_Your task_: Restate the last part of the records below word for word, beginning at the line with "off n true s)" and ending at the final line.

_Stored records_:
^^^^
-- ==== Sys2Proof/Machine/Home.lean ====
section
/-! DEFINITION. The home hub's side of the fabric: reads, writes, atomics, cue stores, tally writes, OWN and events, with
the ordered checks of R566. -/

namespace Sys2Proof.Machine

open Sys2Proof

/-- Send an answer. One for a store the hub made of its own accord has nobody waiting for it. -/
def reply (p : Packet) (s : State) : State :=
  if p.dst.toNat = selfEp s ∧ !s.fab.reqs.any (fun r => r.tag == p.tid.toNat) then s else send p s

/-- Whether an endpoint is an accelerator's, to which payloads travel raw (R285). -/
def isAccelerator (s : State) (ep : Nat) : Bool := s.coh.slots.any fun e => e.2.kind == 0 && e.2.ep == ep

/-- A payload of a whole aligned 4 KiB block to another hub may travel compressed where its class is enabled: a ZR or BP block at rest as it is stored,
any other encoded in a lane that has room; raw where nothing shortens it (R285, R363). Whether the hub does, and which codec it tries, are free choices
(log entry 90). The CRC-32C was taken before (R364). -/
def zipped (off : Nat) (atRest : Bool) (p : Packet) (s : State) : Packet × State :=
  let b := off / blockSize
  if rbit s Reg.codecCfg 0 (8 + p.tc.toNat) && p.payload.length == blockSize && off % blockSize == 0 && !p.pmask && p.dst.toNat != selfEp s
      && !isAccelerator s p.dst.toNat then
    let (zip, s) := drawBit s
    if !zip then (p, s)
    else
      let m := blockMeta s b
      if atRest && blockCoded m && !m.getLsbD 7 then
        let st := rawRead s (b * blockSize) (blockTag m * 256)
        ({ p with zip := true, len := BitVec.ofNat 13 st.length, payload := st }, s)
      else if 64 ≤ (laneJobs s (laneOf b)).length then (p, s)
      else
        let (k, s) := drawBelow 3 s
        match encodeBlock (slotOf s) (if k = 0 then 1 else 3) 0 (k - 1) p.payload with
        | none => (p, s)
        | some st =>
          let st := st ++ List.replicate (blockTag (streamMeta st) * 256 - st.length) 0
          ({ p with zip := true, len := BitVec.ofNat 13 st.length, payload := st }, laneWork (laneOf b) blockSize st.length s)
  else (p, s)

/-- Bytes a request names (Table 10-4): LEN. -/
def pktLen (p : Packet) : Nat := p.len.toNat

/-- The epoch check of R380. -/
def epochOk (s : State) (e : BitVec 16) : Bool :=
  decide ((e - BitVec.ofNat 16 s.fab.epoch).toNat < 2 ^ 15) || (s.fab.prevLive && e == BitVec.ofNat 16 s.fab.prevEpoch)

/-- A stopped unit that a request to an address needs (R465; the PLACE unit stays in service, R564). -/
def homeStopped (s : State) (a : Addr) (off n : Nat) (tally : Option Nat) : Bool :=
  let part := some (addrPart s a)
  unitStopped s 8 part || (fCoherent (flagsAt s off) && unitStopped s 7 part)
    || ((piecesOf off n).any (fun pc => blockCoded (blockMeta s (pc.1 / blockSize))) && unitStopped s 5 part)
    || (match tally with | some t => unitStopped s 6 (some (setInst t)) || unitStopped s 6 (tallyPart s t) | none => false)

/-- Checks 1 to 5 of R566 for a request that names n bytes at ADDR and perhaps a tally; a refusal is counted where its rule
counts it. None means that every check passes. -/
def homeChecks (p : Packet) (n : Nat) (tally : Option Nat) (s : State) : Option Status × State :=
  let off := p.addr.toNat
  if fatal s then (some .reset, s)
  else
    match addrOf s off n with
    | .decode => (some .decode, s)
    | .hub => (some .decode, bump Reg.fabRefused (keyPart s p.key) s)
    | a =>
      let owner := addrPart s a
      if fkey s owner ≠ p.key then (some .ownership, bump Reg.fabRefused owner s)
      else
        match tally with
        | some t =>
          match tallyPart s t with
          | some tp =>
            if fkey s tp ≠ p.key then (some .ownership, bump Reg.tallyRefused tp (bump Reg.fabRefused tp s))
            else if !epochOk s p.epoch then (some .staleEpoch, s)
            else if homeStopped s a off n tally then (some .parity, s) else (none, s)
          | none => (some .ownership, bump Reg.tallyRefused owner s)
        | none =>
          if !epochOk s p.epoch then (some .staleEpoch, s)
          else if homeStopped s a off n none then (some .parity, s) else (none, s)

/-- The lender's check of a loan-out access (R387): SRC is the borrower and the range lies in an extent lent to it. -/
def loanOk (s : State) (p : Packet) (n : Nat) : Bool :=
  s.store.lentOut.any fun l => l.borrower == p.src.toNat && decide (l.base ≤ p.addr.toNat) && decide (p.addr.toNat + n ≤ l.base + l.pages * pageSize)

/-- A stopped unit that a loan-out access needs (step 5 of R566, which such an access takes too). -/
def loanStopped (s : State) (off n : Nat) : Bool :=
  unitStopped s 8 none || ((piecesOf off n).any (fun pc => blockCoded (blockMeta s (pc.1 / blockSize))) && unitStopped s 5 none)

/-- Where a packet's bytes lie. HBM that this hub has lent is named by the borrower with lender-local offsets and is kept beyond the hub-local ones (log
entry 89). -/
def packetOff (p : Packet) : Nat := p.addr.toNat + (if p.loan then localEnd else 0)

/-- Serve a read: the data with its POISON mask (Table 10-4, R477). -/
def serveRd (p : Packet) (s : State) : State :=
  let off := packetOff p
  let n := pktLen p
  let (g, s) := memRead off n (countRead off n s)
  let (bs, s) := hidePoison off g.pois g.bytes s
  if g.pois.isEmpty && !g.codec then
    let (r, s) := zipped off true (rspTo s p .ok 0 0 bs) s
    reply r s
  else reply (rspTo s p (if g.codec then .codec else .poison) 0 (lineMask off g.pois) bs) (countSent g.pois s)

/-- A fabric RD at its home (R566, R275, R343): what the memory's check found is an operand. -/
def homeRd (port : Nat) (p : Packet) (m : Media) (s : State) : State :=
  let n := pktLen p
  if p.loan then
    if fatal s then reply (rspTo s p .reset 0 0 []) s
    else if !loanOk s p n then reply (rspTo s p .ownership 0 0 []) s
    else if loanStopped s (packetOff p) n then reply (rspTo s p .parity 0 0 []) s
    else serveRd p s
  else
    match homeChecks p n none s with
    | (some st, s) => reply (rspTo s p st 0 0 []) s
    | (none, s) => coherent p.addr.toNat n false false (.packet port p) (serveRd p) (mediaFound p.addr.toNat m s)

/-- The raw payload of a WR or RSP: a ZIP payload is decoded on ingress (R285, R363); none for CODEC. -/
def rawPayload (s : State) (p : Packet) : Option (List Byte) :=
  if p.zip then decodeBlock (slotOf s) (BitVec.ofNat 8 (p.payload.length / 256 - 1)) p.payload else some p.payload

/-- The tally a WR adds to, if any (R365). -/
def wrTally (p : Packet) : Option Nat := if p.tallyEn then some (fld p.arg 0 16) else none

/-- Apply a held cue store, OWN or OFFER of a source whose count is reached; the handlers stand below (R310). -/
def srcReached (s : State) (p : Packet) : Bool :=
  match mget p.src.toNat s.fab.partners with
  | some e => reached e.applied (BitVec.ofNat 32 (fld p.arg 0 32))
  | none => false

/-- What a write still does once it is let through: the bytes, the poison its mask names, the tally, the ACK. -/
def serveWr (p : Packet) (s : State) : State :=
  let off := packetOff p
  let bs := (rawPayload s p).getD []
  let (ok, s) := storeCells off (bs.map some) s
  let s := if p.pmask then poisonWords (((wordsOf off bs.length).filter fun w => p.pois.getLsbD (w / 8 - off / 64))) s else s
  let s := match wrTally p with
    | some t => if ok then tallyAddTo t (if p.tallyUnit then 1 else w32 bs.length) s else s
    | none => s
  reply (ackTo s p (if ok then .ok else .poison) 0) (countApplied p s)

/-- Refuse a write: answered, and counted toward its source (R310). -/
def refuseWr (p : Packet) (st : Status) (s : State) : State := reply (ackTo s p st 0) (countApplied p s)

/-- A write that passed the checks meets its page's gate and the directory. -/
def admitWr (port : Nat) (p : Packet) (fromQueue : Bool) (s : State) : State :=
  let off := p.addr.toNat
  let n := ((rawPayload s p).getD []).length
  inTurn off n fromQueue (.packet port p) (fun s =>
    match writeGate s off with
    | .go => coherent off n true fromQueue (.packet port p) (serveWr p) s
    | .refused => refuseWr p .ownership (bump Reg.fabRefused (partAt s off) s)
    | .roDropped => refuseWr p .quota (match dieAt s off with | some (ch, _) => bump Reg.flcRoDropped ch s | none => s)
    | g => holdAt off g (.packet port p) s) s

/-- No partner entry can be had for a counted transaction of a new source (R377). -/
def partnerRefused (p : Packet) (s : State) : Bool × State :=
  if counted p || carriesCount p then
    match partnerFor p.src.toNat s with | (none, s) => (true, s) | (some _, s) => (false, s)
  else (false, s)

/-- A fabric WR at its home (R566). -/
def homeWr (port : Nat) (p : Packet) (s : State) : State :=
  let off := p.addr.toNat
  let later := fun s : State =>
    match rawPayload s p with
    | none => refuseWr p .codec s
    | some bs =>
      if p.e2e && crc32c bs != p.crc then refuseWr p .poison (bump Reg.fabE2eFail (partAt s off) s)
      else if p.loan then serveWr p s
      else
        match writeGuards off (.fabric p.src.toNat) s with
        | (false, s) => refuseWr p .ownership s
        | (true, s) => admitWr port p false s
  if p.loan then
    if fatal s then refuseWr p .reset s
    else if !loanOk s p p.payload.length then refuseWr p .ownership s
    else if loanStopped s (packetOff p) p.payload.length then refuseWr p .parity s
    else later s
  else
    match partnerRefused p s with
    | (true, s) => reply (answer s p tRETRY 0 0 []) s
    | (false, s) =>
      match homeChecks p (if p.zip then blockSize else p.payload.length) (wrTally p) s with
      | (some st, s) => refuseWr p st s
      | (none, s) => later s

/-- Perform an atomic at its home: indivisible, returning the old value (R315, R478). -/
def serveAtomic (p : Packet) (s : State) : State :=
  let off := p.addr.toNat
  let n := atomicSize p
  let (g, s) := memRead off n s
  if !g.pois.isEmpty then
    let (bs, s) := hidePoison off g.pois g.bytes s
    reply (rspTo s p (if g.codec then .codec else .poison) 0 (lineMask off g.pois) bs) (countSent g.pois (countApplied p s))
  else
    let old := leNat g.bytes
    let opd := leAt p.payload 0 n
    let cmp := leAt p.payload n n
    let s := match atomicNew (fld p.arg 0 4) (bit p.arg 5) n old opd cmp with
      | some v => (storeCells off ((leBytes n v).map some) s).2
      | none => rawBlock (off / blockSize) (countAccess off n true s)
    reply (rspTo s p .ok 0 0 (leBytes n old)) (countApplied p s)

/-- Refuse an atomic. -/
def refuseAtomic (p : Packet) (st : Status) (s : State) : State := reply (rspTo s p st 0 0 []) (countApplied p s)

def admitAtomic (port : Nat) (p : Packet) (fromQueue : Bool) (s : State) : State :=
  let off := p.addr.toNat
  inTurn off (atomicSize p) fromQueue (.packet port p) (fun s =>
    match writeGate s off with
    | .go => coherent off (atomicSize p) true fromQueue (.packet port p) (serveAtomic p) s
    | .refused => refuseAtomic p .ownership (bump Reg.fabRefused (partAt s off) s)
    | .roDropped => refuseAtomic p .quota (match dieAt s off with | some (ch, _) => bump Reg.flcRoDropped ch s | none => s)
    | g => holdAt off g (.packet port p) s) s

/-- A fabric ATOMIC at its home (R315, R317, R362, R566); a borrower has no atomics on what it borrows (R387). -/
def homeAtomic (port : Nat) (p : Packet) (s : State) : State :=
  if p.loan then refuseAtomic p (if fatal s then .reset else .ownership) s
  else
  match partnerRefused p s with
  | (true, s) => reply (answer s p tRETRY 0 0 []) s
  | (false, s) =>
    match homeChecks p (atomicSize p) none s with
    | (some st, s) => refuseAtomic p st s
    | (none, s) =>
      let aop := fld p.arg 0 4
      if p.addr.toNat % atomicSize p ≠ 0 ∨ 7 < aop ∨ (5 ≤ aop ∧ atomicSize p = 8) then refuseAtomic p .decode s
      else
        match writeGuards p.addr.toNat (.fabric p.src.toNat) s with
        | (false, s) => refuseAtomic p .ownership s
        | (true, s) => admitAtomic port p false s

/-! Cue stores, OWN and OFFER (R308 to R312, R349, R391) -/

/-- Generation of a cue. -/
def cueGen (p : Packet) : Byte := BitVec.ofNat 8 (fld p.arg 32 8)

/-- Write a cue's flag (row IW) and acknowledge it. -/
def serveCue (p : Packet) (s : State) : State :=
  let (ok, s) := storeCells p.addr.toNat ((slice p.payload 0 8).map some) s
  reply (ackTo s p (if ok then .ok else .poison) 0) (bump Reg.cueApplied 0 s)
^^^^
_Task solution_:
      | none => rawBlock (off / blockSize) (countAccess off n true s)
    reply (rspTo s p .ok 0 0 (leBytes n old)) (countApplied p s)

/-- Refuse an atomic. -/
def refuseAtomic (p : Packet) (st : Status) (s : State) : State := reply (rspTo s p st 0 0 []) (countApplied p s)

def admitAtomic (port : Nat) (p : Packet) (fromQueue : Bool) (s : State) : State :=
  let off := p.addr.toNat
  inTurn off (atomicSize p) fromQueue (.packet port p) (fun s =>
    match writeGate s off with
    | .go => coherent off (atomicSize p) true fromQueue (.packet port p) (serveAtomic p) s
    | .refused => refuseAtomic p .ownership (bump Reg.fabRefused (partAt s off) s)
    | .roDropped => refuseAtomic p .quota (match dieAt s off with | some (ch, _) => bump Reg.flcRoDropped ch s | none => s)
    | g => holdAt off g (.packet port p) s) s

/-- A fabric ATOMIC at its home (R315, R317, R362, R566); a borrower has no atomics on what it borrows (R387). -/
def homeAtomic (port : Nat) (p : Packet) (s : State) : State :=
  if p.loan then refuseAtomic p (if fatal s then .reset else .ownership) s
  else
  match partnerRefused p s with
  | (true, s) => reply (answer s p tRETRY 0 0 []) s
  | (false, s) =>
    match homeChecks p (atomicSize p) none s with
    | (some st, s) => refuseAtomic p st s
    | (none, s) =>
      let aop := fld p.arg 0 4
      if p.addr.toNat % atomicSize p ≠ 0 ∨ 7 < aop ∨ (5 ≤ aop ∧ atomicSize p = 8) then refuseAtomic p .decode s
      else
        match writeGuards p.addr.toNat (.fabric p.src.toNat) s with
        | (false, s) => refuseAtomic p .ownership s
        | (true, s) => admitAtomic port p false s

/-! Cue stores, OWN and OFFER (R308 to R312, R349, R391) -/

/-- Generation of a cue. -/
def cueGen (p : Packet) : Byte := BitVec.ofNat 8 (fld p.arg 32 8)

/-- Write a cue's flag (row IW) and acknowledge it. -/
def serveCue (p : Packet) (s : State) : State :=
  let (ok, s) := storeCells p.addr.toNat ((slice p.payload 0 8).map some) s
  reply (ackTo s p (if ok then .ok else .poison) 0) (bump Reg.cueApplied 0 s)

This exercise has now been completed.